Narciso Nacional

Alberto acorda com sono e culpa o despertador. Levanta cansado e culpa a manhã. Se arruma irritado e culpa o trabalho. Sai apressado e, sem um beijo da mulher, culpa o trânsito. De carro, se atrasa e culpa o transporte público. De ônibus, se atrasa e culpa o excesso de carros.

Alberto trabalha de mau humor e culpa o salário. Se perde clientes, culpa os colegas. Se perde o emprego, culpa o chefe. Acima do peso, culpa a comida. Sai do trabalho deixando muito por fazer e culpa o relógio. Cansado da vida, culpa a família e sai para um chopp. Perde a hora e culpa a bebida. Beija outra mulher e culpa a esposa. Chega tarde em casa e culpa clientes que nunca teve.
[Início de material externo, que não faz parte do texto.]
-- ==== Sys2Proof/Tests/Slice0.lean ====
section
/-! SUPPORT. The model's own tests: the well-formedness smoke test, a word written out from the spec for every constructor, single
steps with results from spec/95_test_vectors.md, and a witness for the hypotheses of every statement that has some. -/

namespace Sys2Proof.Tests

open Sys2Proof Sys2Proof.Machine

/-! ## Helpers -/

/-- The state after one instruction. -/
def after (i : Instr) (s : State) : State :=
  match exec i s with
  | .next t => t
  | .fault _ => s
  | .refused _ => s

/-- The state after one step. -/
def stepped (s : State) : State :=
  match step s with
  | .next t => t
  | .fault _ => s
  | .refused _ => s

/-- Whether a step is refused for `r`. -/
def refusedFor (r : Refusal) (s : State) : Bool :=
  match step s with
  | .next _ => false
  | .fault _ => false
  | .refused q => q == r

/-- The smallest parameter set of the constraints of R8, with one synchronizer stage. -/
def smallParams : Params :=
  { Params.default with syncStages := 1, slotCycles := 2, framePeriod := 7, rxSlotCycles := 2, rxHalfCycles := 1, carrierHalfCycles := 1 }

/-- A state of the small parameter set with the given levels synchronized and the given enables. -/
def small (ctrl : Word) (pins : Pins) : State := { State.resetOf smallParams with ctrl := ctrl, sync := [pins] }

/-- Every input idle: line high, no carrier, buttons released. -/
def idlePins : Pins := { ow := true, ir := true, btn := 0xF }

/-- A one-wire master in the middle of operation `op`, in its phase `ph`, bit `b`, with `c` cycles left. -/
def running (op : OwOp) (ph : OwPhase) (b : BitVec 3) (c : Nat) (line : Bool) (s1 : Bool := false) : State :=
  { State.reset with
    ow := { State.reset.ow with busy := true, op := op, phase := ph, bit := b, cnt := c, wdata := 0xA5, s1 := s1 }
    sync := [{ idlePins with ow := line }] }

/-- A receiver in state `st` with `c` cycles left and level `ir`. -/
def receiving (st : RxState) (c : Nat) (ir : Bool) (ctrl : Word := 0x0004) : State :=
  { small ctrl { idlePins with ir := ir } with rx := { prev := true, state := st, cnt := c, acc := 0b0101 } }

/-! ## Well-formedness -/

theorem test_wellFormed_refuses_reserved_read_below : ¬ (Instr.rdRsvd 0x16).WellFormed := by decide

theorem test_wellFormed_refuses_reserved_read_odd : ¬ (Instr.rdRsvd 0x1B).WellFormed := by decide

theorem test_wellFormed_refuses_reserved_write : ¬ (Instr.wrRsvd 0x00 0xFFFF).WellFormed := by decide

theorem test_wellFormed_admits_the_four_reserved_offsets :
    (Instr.rdRsvd 0x18).WellFormed ∧ (Instr.rdRsvd 0x1A).WellFormed ∧ (Instr.wrRsvd 0x1C 0).WellFormed ∧
    (Instr.wrRsvd 0x1E 0).WellFormed := by decide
É pouco atencioso mas, por isso, culpa os pais. Já que não pode mais falar com eles, culpa Deus. Tranca a porta, sente medo e culpa os jornais. Janta sem muita vontade e culpa o estresse. Toma um antiácido e culpa o estômago. Lembra do salário acabando e culpa os impostos. Fica com raiva dos impostos e culpa o governo. Ajudou a eleger o presidente, mas culpa a política. Desliga a televisão com angústia, culpando o país. Sai do banho chateado e culpa a água.
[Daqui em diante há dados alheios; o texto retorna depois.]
-- ==== Sys2Proof/Machine/Ops.lean ====
section
/-! DEFINITION. The named operations over the state: the two index spaces FREQ and NODE (20_memory R60), responding, raising an error and leaving it (60_exceptions R221, R228), the error gate (R222), and the command that the host writes next. -/

namespace Sys2Proof.Machine

/-! ## Ordered stores: how FREQ and NODE are held -/

/-- The value listed under a key. -/
def storeFind {α : Type} : List (Nat × α) → Nat → Option α
  | [], _ => none
  | (j, v) :: m, k => if j = k then some v else storeFind m k

/-- List a value under a key, in the key's place in the rising order, in place of any value it had. -/
def storePut {α : Type} : List (Nat × α) → Nat → α → List (Nat × α)
  | [], k, v => [(k, v)]
  | (j, w) :: m, k, v =>
    if k < j then (k, v) :: (j, w) :: m
    else if k = j then (k, v) :: m
    else (j, w) :: storePut m k v

/-- List nothing under a key. -/
def storeErase {α : Type} : List (Nat × α) → Nat → List (Nat × α)
  | [], _ => []
  | (j, w) :: m, k => if j = k then storeErase m k else (j, w) :: storeErase m k

/-- The keys of a store are strictly rising. -/
abbrev storeRising {α : Type} (m : List (Nat × α)) : Prop :=
  (m.map Prod.fst).Pairwise (· < ·)

/-- The one canonical form of both index spaces: keys strictly rising and inside the space (R60), and no listed weight
equal to the 0 that an unlisted symbol reads as (R34). -/
abbrev Memory.wf (s : State) : Prop :=
  storeRising s.freq ∧ (∀ e ∈ s.freq, e.1 < Config.nsym ∧ e.2 ≠ 0) ∧
    storeRising s.node ∧ ∀ e ∈ s.node, e.1 < Config.nodeCap

/-! ## FREQ -/

/-- `FREQ[sym]` (R34): an unlisted symbol has weight 0. -/
def readFreq (s : State) (sym : Symbol) : Weight :=
  (storeFind s.freq sym.toNat).getD 0

/-- `FREQ[sym] <- v` (R34); writing 0 takes the symbol out of the table. -/
def writeFreq (s : State) (sym : Symbol) (v : Weight) : State :=
  { s with freq := if v = 0 then storeErase s.freq sym.toNat else storePut s.freq sym.toNat v }

/-! ## Responding, errors and the gate -/

/-- `Respond(v)` (R9). -/
def respond (v : Word) (s : State) : State :=
  { s with resp := v }

/-- `Respond(STATUS)` (R9): STATUS as it stands after the command (R39). -/
def respondStatus (s : State) : State :=
  respond (status s) s

/-- `Fail(e)` (R9, R221): taking an error, the HTBD's one kind of exception. It keeps the first code and responds with
STATUS; there is no vector, no saved context and no mode change (R227). -/
def raise (e : Err) (s : State) : State :=
  respondStatus { s with err := stickyErr s.err e }

/-- `ResetState()` of CLR (R201, R260), the one return from an error (R228): every register and FREQ to its reset value,
every node record unallocated; OUT, and the words the host has still to write, are not touched. -/
def resetState (s : State) : State :=
  { State.reset with out := s.out, input := s.input }

/-- The error gate of the command step (R222, R223): while `ERR` is not NONE the command is ignored and responds with
STATUS. NOP, CLR and the reads do not pass through it (log 10). -/
def gated (k : State → Result) (s : State) : Result :=
  if s.err = .none then k s else .next (respondStatus s)

/-- An illegal word: `Fail(ILLEGAL_CMD)`, nothing else changes (R223). -/
def execIllegal (s : State) : Result :=
  .next (raise .illegalCmd s)

/-! ## The flow of one command: a `Fail` inside a loop ends the command and keeps what was done before it (R226) -/

/-- How a part of a command ends. -/
inductive Flow (α : Type) where
  /-- It ends with a value and the command goes on. -/
  | ok (a : α)
  /-- `Fail(e)` ends the command in state `s`. -/
  | fail (e : Err) (s : State)
  /-- The model stops (logs 3, 4). -/
  | stop (f : Fault)
  deriving DecidableEq, Repr

/-- One part of a command after another. -/
def Flow.bind {α β : Type} (x : Flow α) (k : α → Flow β) : Flow β :=
  match x with
  | .ok a => k a
  | .fail e s => .fail e s
  | .stop f => .stop f

/-- The end of a command: `Respond(STATUS)`, or what `Fail` does. -/
def Flow.finish : Flow State → Result
  | .ok s => .next (respondStatus s)
  | .fail e s => .next (raise e s)
  | .stop f => .fault f

/-! ## NODE -/

/-- `NODE[i]` of an allocated index (R29, R31): an index at or above NCOUNT, and NIL, name no record. -/
def nodeAt (s : State) (i : NodeIdx) : Option NodeRec :=
  if i.toNat < s.ncount.toNat then storeFind s.node i.toNat else none

/-- Read `NODE[i]` inside a command (log 3). -/
def readNode (s : State) (i : NodeIdx) : Flow NodeRec :=
  match nodeAt s i with
  | some r => .ok r
  | none => .stop (.noRecord i)

/-- `NODE[i] <- r` (R9). -/
def setNode (s : State) (i : NodeIdx) (r : NodeRec) : State :=
  { s with node := storePut s.node i.toNat r }

/-- The record `r` at index NCOUNT, and NCOUNT one more (R32). -/
def pushNode (r : NodeRec) (s : State) : State :=
  { setNode s s.ncount r with ncount := s.ncount + 1 }

/-- `Alloc(rec)` (R9, R32); answers the index it used. The caller checks that a record is free; with none free there is no
index to use (log 4). -/
def allocNode (r : NodeRec) (s : State) : Flow (NodeIdx × State) :=
  if s.ncount.toNat < Config.nodeCap then .ok (s.ncount, pushNode r s) else .stop .nodeMemoryFull

/-- `Emit(sym)` (R9, R35). -/
def emit (sym : Symbol) (s : State) : State :=
  { s with out := s.out ++ [sym] }

/-! ## The next command -/

/-- The command word the host writes next, and the state once the HTBD has taken it (R7, R270; log 1). -/
def takeCommand (s : State) : Option (Word × State) :=
  match s.input with
  | [] => none
  | w :: ws => some (w, { s with input := ws })

/-- The host writes `w` next (log 2). -/
def offerCommand (w : Word) (s : State) : State :=
  { s with input := w :: s.input }

end Sys2Proof.Machine
end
Desde sempre, Alberto termina cada noite relembrando todos os culpados por sua vida. Tem a certeza de que, ao escovar os dentes, vai encontrar no espelho um homem bom e honrado. Mas não hoje. Sem saber bem o motivo, desvia o olhar. E, sem pensar a respeito, Alberto Roberto Brasileiro vai dormir culpando o espelho.